HOW TO COMPLETE THIS TASK:
All that should come back is the lines of the data below from the one containing "List.length_cons, generateMany_succ, hbi]" to the one containing "[if_pos h2, if_pos", inclusive, exactly as they stand.

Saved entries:
-- ==== Sys2Proof/Laws/Stream.lean ====
section
/-!
SUPPORT. What `HYB_STREAM` does once its checks have passed, said once: `runParts_spec` for any run of
rounds of work, `streamParts_chain` that the rounds cover the range in order, and `stream_spec` for the two
together.
-/

namespace Sys2Proof.Machine

open Safety

/-- The rounds of work take superblocks at successive indices from `bi` on, cover the buffer from `cur` to
`stop` without gap or overlap, start `P` bytes into the first superblock, and use each superblock but the
last to its end. -/
def streamChain : BitVec 64 → Nat → Nat → List StreamPart → Nat → Prop
  | _, _, cur, [], stop => cur = stop
  | bi, P, cur, p :: ps, stop =>
    p.blockIndex = bi ∧ p.cursor = cur ∧ p.ksOffset = P ∧ P + p.length ≤ 512 ∧
      (ps = [] ∨ P + p.length = 512) ∧ streamChain (bi + 1) 0 (cur + p.length) ps stop

theorem streamChain_le {bi : BitVec 64} {P cur stop : Nat} {ps : List StreamPart}
    (h : streamChain bi P cur ps stop) : cur ≤ stop := by
  induction ps generalizing bi P cur with
  | nil => exact Nat.le_of_eq h
  | cons p ps ih => have := ih h.2.2.2.2.2; omega

/-- A run of rounds of work inside `BUF`: the superblocks are generated, only `BUF` changes beside what they
write, each byte of the range takes its keystream byte over it, and the canonical form is kept. -/
theorem runParts_spec (cfg : Config) {bi : BitVec 64} {P cur stop : Nat} (ps : List StreamPart) (s : State)
    (hc : streamChain bi P cur ps stop) (hstop : stop ≤ s.regs.buflen.toNat) :
    ∃ m : Memory, runParts cfg ps s = some (withBuf m (generateMany cfg ps.length bi s)) ∧
      (∀ k, Memory.read m k =
        if cur ≤ k ∧ k < stop then
          Memory.read s.buf k ^^^
            bankByte (generateMany cfg ((P + (k - cur)) / 512 + 1) bi s).scratch ((P + (k - cur)) % 512)
        else Memory.read s.buf k) ∧
      (Memory.wf s.buf = true → Memory.wf m = true) := by
  induction ps generalizing bi P cur s with
  | nil =>
    refine ⟨s.buf, rfl, fun k => ?_, id⟩
    have : cur = stop := hc
    rw [if_neg (by omega)]
  | cons p ps ih =>
    obtain ⟨hbi, hcur, hP, hlen, hlast, hc⟩ := hc
    have hle := streamChain_le hc
    obtain ⟨m1, hm1, hread1, hwf1⟩ := combine_spec
      (bankByte (generateSuperblock cfg p.blockIndex s).scratch) p.cursor p.ksOffset p.length
      (generateSuperblock cfg p.blockIndex s) (by rw [generateSuperblock_regs]; omega)
    obtain ⟨m, hm, hread, hwf⟩ := ih (withBuf m1 (generateSuperblock cfg p.blockIndex s)) hc
      (by simpa using hstop)
    have hrun : runPart cfg p s = some (withBuf m1 (generateSuperblock cfg p.blockIndex s)) := hm1
    refine ⟨m, ?_, fun k => ?_, fun h => hwf (hwf1 (by simpa using h))⟩
    · simp only [runParts, hrun]
      rw [hm, generateMany_withBuf, withBuf_withBuf, List.length_cons, generateMany_succ, hbi]
    · rw [hread]
      simp only [withBuf_buf, withBuf_scratch, hread1, generateSuperblock_buf, generateMany_withBuf, hcur, hP]
      by_cases h1 : cur + p.length ≤ k ∧ k < stop
      · rw [if_pos h1, if_neg (by omega), if_pos (by omega)]
        have hps : P + p.length = 512 := by
          rcases hlast with rfl | h
          · have : cur + p.length = stop := hc
            omega
          · exact h
        have e : P + (k - cur) = 0 + (k - (cur + p.length)) + 512 := by omega
        rw [e, Nat.add_div_right _ (by decide), Nat.add_mod_right,
          generateMany_succ cfg ((0 + (k - (cur + p.length))) / 512 + 1) bi s, hbi]
      · rw [if_neg h1]
        by_cases h2 : cur ≤ k ∧ k < cur + p.length
        · rw [if_pos h2, if_pos (by omega), Nat.div_eq_of_lt (by omega), Nat.mod_eq_of_lt (by omega),
            generateMany_succ, hbi]
          rfl
        · rw [if_neg h2, if_neg (by omega)]

/-! ### The rounds of work of one command -/

theorem bodyParts_chain (n : Nat) (bi : BitVec 64) (cur cnt : Nat) (hcnt : cnt < 512) :
    streamChain bi 0 cur
      (bodyParts n bi cur ++ tailParts (bi + BitVec.ofNat 64 n) (cur + 512 * n) cnt)
      (cur + 512 * n + cnt) := by
  induction n generalizing bi cur with
  | zero =>
    by_cases h : cnt = 0
    · simp [bodyParts, tailParts, streamChain, h]
    · simp [bodyParts, tailParts, streamChain, h]; omega
  | succ n ih =>
    have hih := ih (bi + 1) (cur + 512)
    have e1 : bi + 1 + BitVec.ofNat 64 n = bi + BitVec.ofNat 64 (n + 1) := by
      rw [BitVec.ofNat_add, BitVec.add_assoc, BitVec.add_comm (BitVec.ofNat 64 n)]; rfl
    have e2 : cur + 512 + 512 * n = cur + 512 * (n + 1) := by omega
    rw [e1, e2] at hih
    exact ⟨rfl, rfl, rfl, Nat.le_refl _, .inr rfl, hih⟩

@[simp] theorem length_bodyParts (n : Nat) (bi : BitVec 64) (cur : Nat) : (bodyParts n bi cur).length = n := by
  induction n generalizing bi cur with
  | zero => rfl
  | succ n ih => simp [bodyParts, ih]

/-- The number of rounds of work, and so of superblocks (spec/43_stream_and_combine.md R202). -/
theorem length_streamParts (sp : BitVec 64) (offset count : Nat) :
    (streamParts sp offset count).length = streamCount (sp.toNat % 512) count := by
  have hbp : streamBlockPosition sp = sp.toNat % 512 := rfl
  simp only [streamParts, streamCount, headParts, headLength, tailParts, hbp, List.length_append,
    length_bodyParts]
  by_cases h : sp.toNat % 512 = 0
  · simp only [h, if_true, Nat.sub_zero]
    split_ifs <;> (try simp only [List.length_cons, List.length_nil]) <;> omega
  · simp only [h, if_false]
    split_ifs <;> (try simp only [List.length_cons, List.length_nil]) <;> omega

/-- The rounds of work of one `HYB_STREAM` cover `[OFFSET, OFFSET + COUNT)` in order. -/
theorem streamParts_chain (sp : BitVec 64) (offset count : Nat) :
    streamChain (streamBlockIndex sp) (streamBlockPosition sp) offset (streamParts sp offset count)
      (offset + count) := by
  have hbp : streamBlockPosition sp < 512 := Nat.mod_lt _ (by decide)
  unfold streamParts headParts headLength
  generalize streamBlockPosition sp = bp at *
  by_cases h0 : bp = 0
  · subst h0
    have := bodyParts_chain (count / 512) (streamBlockIndex sp) offset (count % 512) (Nat.mod_lt _ (by decide))
    simpa [show offset + 512 * (count / 512) + count % 512 = offset + count by omega] using this
  · simp only [h0, if_false, List.cons_append, List.nil_append]
    refine ⟨rfl, rfl, rfl, ?_, ?_, ?_⟩
    · show bp + min (512 - bp) count ≤ 512
      omega
    · by_cases hc : count < 512 - bp
      · left
        have : min (512 - bp) count = count := by omega
        simp [this, bodyParts, tailParts]
      · right
        show bp + min (512 - bp) count = 512
        omega
    · have := bodyParts_chain ((count - min (512 - bp) count) / 512) (streamBlockIndex sp + 1)
        (offset + min (512 - bp) count) ((count - min (512 - bp) count) % 512) (Nat.mod_lt _ (by decide))
      rw [show offset + min (512 - bp) count + 512 * ((count - min (512 - bp) count) / 512) +
        (count - min (512 - bp) count) % 512 = offset + count by omega] at this
      exact this

/-- `HYB_STREAM` once its checks have passed (spec/43_stream_and_combine.md R190): superblocks are generated
at successive block indices, and each byte of the range takes its keystream byte over it. -/
theorem stream_spec (cfg : Config) (s : State)
    (h : s.regs.offset.toNat + s.regs.count.toNat ≤ s.regs.buflen.toNat) :
    ∃ m : Memory,
      runParts cfg (streamParts (spos s.regs) s.regs.offset.toNat s.regs.count.toNat) s =
        some (withBuf m
          (generateMany cfg (streamParts (spos s.regs) s.regs.offset.toNat s.regs.count.toNat).length
            (streamBlockIndex (spos s.regs)) s)) ∧
      (∀ k, Memory.read m k =
        if s.regs.offset.toNat ≤ k ∧ k < s.regs.offset.toNat + s.regs.count.toNat then
          Memory.read s.buf k ^^^ streamKsByte cfg s (k - s.regs.offset.toNat)
        else Memory.read s.buf k) ∧
      (Memory.wf s.buf = true → Memory.wf m = true) :=
  runParts_spec cfg _ s (streamParts_chain ..) h

end Sys2Proof.Machine
end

ANSWER FOR THIS EXERCISE:
      rw [hm, generateMany_withBuf, withBuf_withBuf, List.length_cons, generateMany_succ, hbi]
    · rw [hread]
      simp only [withBuf_buf, withBuf_scratch, hread1, generateSuperblock_buf, generateMany_withBuf, hcur, hP]
      by_cases h1 : cur + p.length ≤ k ∧ k < stop
      · rw [if_pos h1, if_neg (by omega), if_pos (by omega)]
        have hps : P + p.length = 512 := by
          rcases hlast with rfl | h
          · have : cur + p.length = stop := hc
            omega
          · exact h
        have e : P + (k - cur) = 0 + (k - (cur + p.length)) + 512 := by omega
        rw [e, Nat.add_div_right _ (by decide), Nat.add_mod_right,
          generateMany_succ cfg ((0 + (k - (cur + p.length))) / 512 + 1) bi s, hbi]
      · rw [if_neg h1]
        by_cases h2 : cur ≤ k ∧ k < cur + p.length
        · rw [if_pos h2, if_pos (by omega), Nat.div_eq_of_lt (by omega), Nat.mod_eq_of_lt (by omega),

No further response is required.